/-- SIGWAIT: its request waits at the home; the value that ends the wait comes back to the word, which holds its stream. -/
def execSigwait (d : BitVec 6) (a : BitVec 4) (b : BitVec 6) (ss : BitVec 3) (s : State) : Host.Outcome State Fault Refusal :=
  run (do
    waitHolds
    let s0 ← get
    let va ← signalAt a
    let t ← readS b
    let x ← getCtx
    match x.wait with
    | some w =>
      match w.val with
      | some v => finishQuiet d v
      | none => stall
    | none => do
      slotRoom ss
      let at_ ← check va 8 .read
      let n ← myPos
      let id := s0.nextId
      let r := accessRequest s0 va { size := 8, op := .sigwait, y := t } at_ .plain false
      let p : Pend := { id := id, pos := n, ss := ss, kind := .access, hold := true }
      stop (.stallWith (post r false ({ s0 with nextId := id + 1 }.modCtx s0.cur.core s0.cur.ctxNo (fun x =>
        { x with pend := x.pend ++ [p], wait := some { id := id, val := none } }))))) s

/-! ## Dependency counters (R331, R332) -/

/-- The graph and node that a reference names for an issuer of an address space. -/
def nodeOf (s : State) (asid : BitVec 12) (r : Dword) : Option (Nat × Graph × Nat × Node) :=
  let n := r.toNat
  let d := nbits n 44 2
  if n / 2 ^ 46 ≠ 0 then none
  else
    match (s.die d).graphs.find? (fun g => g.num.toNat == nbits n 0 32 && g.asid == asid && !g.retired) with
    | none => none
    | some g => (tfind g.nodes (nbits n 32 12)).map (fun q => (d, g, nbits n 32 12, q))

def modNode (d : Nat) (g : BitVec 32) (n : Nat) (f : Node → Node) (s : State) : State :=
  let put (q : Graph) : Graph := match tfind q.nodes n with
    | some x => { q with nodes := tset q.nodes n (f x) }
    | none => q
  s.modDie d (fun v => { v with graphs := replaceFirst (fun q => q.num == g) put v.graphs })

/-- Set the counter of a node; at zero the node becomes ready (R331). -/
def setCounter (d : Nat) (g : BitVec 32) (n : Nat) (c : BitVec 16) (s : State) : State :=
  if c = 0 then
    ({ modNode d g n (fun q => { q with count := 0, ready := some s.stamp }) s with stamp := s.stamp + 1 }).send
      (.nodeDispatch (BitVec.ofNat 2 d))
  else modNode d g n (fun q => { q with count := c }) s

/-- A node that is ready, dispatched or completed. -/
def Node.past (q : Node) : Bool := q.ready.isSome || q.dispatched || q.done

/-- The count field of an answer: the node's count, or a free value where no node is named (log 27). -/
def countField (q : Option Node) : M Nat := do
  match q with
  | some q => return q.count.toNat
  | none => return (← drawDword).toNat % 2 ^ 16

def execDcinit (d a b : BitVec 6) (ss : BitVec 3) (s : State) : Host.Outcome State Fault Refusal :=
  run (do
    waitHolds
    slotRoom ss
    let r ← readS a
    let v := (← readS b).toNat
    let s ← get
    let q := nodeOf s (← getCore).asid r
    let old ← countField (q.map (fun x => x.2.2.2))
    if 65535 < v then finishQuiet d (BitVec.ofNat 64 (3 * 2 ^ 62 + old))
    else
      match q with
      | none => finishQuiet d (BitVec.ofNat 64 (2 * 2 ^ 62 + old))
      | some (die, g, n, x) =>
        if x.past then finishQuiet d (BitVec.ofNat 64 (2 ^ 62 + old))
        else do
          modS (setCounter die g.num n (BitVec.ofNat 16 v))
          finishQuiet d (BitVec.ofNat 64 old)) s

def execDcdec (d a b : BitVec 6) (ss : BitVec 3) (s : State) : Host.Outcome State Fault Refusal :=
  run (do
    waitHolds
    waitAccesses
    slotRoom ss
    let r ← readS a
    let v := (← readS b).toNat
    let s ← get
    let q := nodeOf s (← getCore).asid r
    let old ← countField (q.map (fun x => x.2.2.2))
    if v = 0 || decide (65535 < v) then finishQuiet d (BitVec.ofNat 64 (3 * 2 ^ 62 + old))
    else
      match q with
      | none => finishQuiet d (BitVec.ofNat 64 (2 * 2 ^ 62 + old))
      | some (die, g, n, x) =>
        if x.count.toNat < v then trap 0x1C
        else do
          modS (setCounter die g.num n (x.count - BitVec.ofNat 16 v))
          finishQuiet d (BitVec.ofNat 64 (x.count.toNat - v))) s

* _What to work on_
Each line of the data is to be restated exactly.

* _Response to this task_
/-- SIGWAIT: its request waits at the home; the value that ends the wait comes back to the word, which holds its stream. -/
def execSigwait (d : BitVec 6) (a : BitVec 4) (b : BitVec 6) (ss : BitVec 3) (s : State) : Host.Outcome State Fault Refusal :=
  run (do
    waitHolds
    let s0 ← get
    let va ← signalAt a
    let t ← readS b
    let x ← getCtx
    match x.wait with
    | some w =>
      match w.val with
      | some v => finishQuiet d v
      | none => stall
    | none => do
      slotRoom ss
      let at_ ← check va 8 .read
      let n ← myPos
      let id := s0.nextId
      let r := accessRequest s0 va { size := 8, op := .sigwait, y := t } at_ .plain false
      let p : Pend := { id := id, pos := n, ss := ss, kind := .access, hold := true }
      stop (.stallWith (post r false ({ s0 with nextId := id + 1 }.modCtx s0.cur.core s0.cur.ctxNo (fun x =>
        { x with pend := x.pend ++ [p], wait := some { id := id, val := none } }))))) s

/-! ## Dependency counters (R331, R332) -/

/-- The graph and node that a reference names for an issuer of an address space. -/
def nodeOf (s : State) (asid : BitVec 12) (r : Dword) : Option (Nat × Graph × Nat × Node) :=
  let n := r.toNat
  let d := nbits n 44 2
  if n / 2 ^ 46 ≠ 0 then none
  else
    match (s.die d).graphs.find? (fun g => g.num.toNat == nbits n 0 32 && g.asid == asid && !g.retired) with
    | none => none
    | some g => (tfind g.nodes (nbits n 32 12)).map (fun q => (d, g, nbits n 32 12, q))

def modNode (d : Nat) (g : BitVec 32) (n : Nat) (f : Node → Node) (s : State) : State :=
  let put (q : Graph) : Graph := match tfind q.nodes n with
    | some x => { q with nodes := tset q.nodes n (f x) }
    | none => q
  s.modDie d (fun v => { v with graphs := replaceFirst (fun q => q.num == g) put v.graphs })

/-- Set the counter of a node; at zero the node becomes ready (R331). -/
def setCounter (d : Nat) (g : BitVec 32) (n : Nat) (c : BitVec 16) (s : State) : State :=
  if c = 0 then
    ({ modNode d g n (fun q => { q with count := 0, ready := some s.stamp }) s with stamp := s.stamp + 1 }).send
      (.nodeDispatch (BitVec.ofNat 2 d))
  else modNode d g n (fun q => { q with count := c }) s

/-- A node that is ready, dispatched or completed. -/
def Node.past (q : Node) : Bool := q.ready.isSome || q.dispatched || q.done

/-- The count field of an answer: the node's count, or a free value where no node is named (log 27). -/
def countField (q : Option Node) : M Nat := do
  match q with
  | some q => return q.count.toNat
  | none => return (← drawDword).toNat % 2 ^ 16

def execDcinit (d a b : BitVec 6) (ss : BitVec 3) (s : State) : Host.Outcome State Fault Refusal :=
  run (do
    waitHolds
    slotRoom ss
    let r ← readS a
    let v := (← readS b).toNat
    let s ← get
    let q := nodeOf s (← getCore).asid r
    let old ← countField (q.map (fun x => x.2.2.2))
    if 65535 < v then finishQuiet d (BitVec.ofNat 64 (3 * 2 ^ 62 + old))
    else
      match q with
      | none => finishQuiet d (BitVec.ofNat 64 (2 * 2 ^ 62 + old))
      | some (die, g, n, x) =>
        if x.past then finishQuiet d (BitVec.ofNat 64 (2 ^ 62 + old))
        else do
          modS (setCounter die g.num n (BitVec.ofNat 16 v))
          finishQuiet d (BitVec.ofNat 64 old)) s

def execDcdec (d a b : BitVec 6) (ss : BitVec 3) (s : State) : Host.Outcome State Fault Refusal :=
  run (do
    waitHolds
    waitAccesses
    slotRoom ss
    let r ← readS a
    let v := (← readS b).toNat
    let s ← get
    let q := nodeOf s (← getCore).asid r
    let old ← countField (q.map (fun x => x.2.2.2))
    if v = 0 || decide (65535 < v) then finishQuiet d (BitVec.ofNat 64 (3 * 2 ^ 62 + old))
    else
      match q with
      | none => finishQuiet d (BitVec.ofNat 64 (2 * 2 ^ 62 + old))
      | some (die, g, n, x) =>
        if x.count.toNat < v then trap 0x1C
        else do
          modS (setCounter die g.num n (x.count - BitVec.ofNat 16 v))
          finishQuiet d (BitVec.ofNat 64 (x.count.toNat - v))) s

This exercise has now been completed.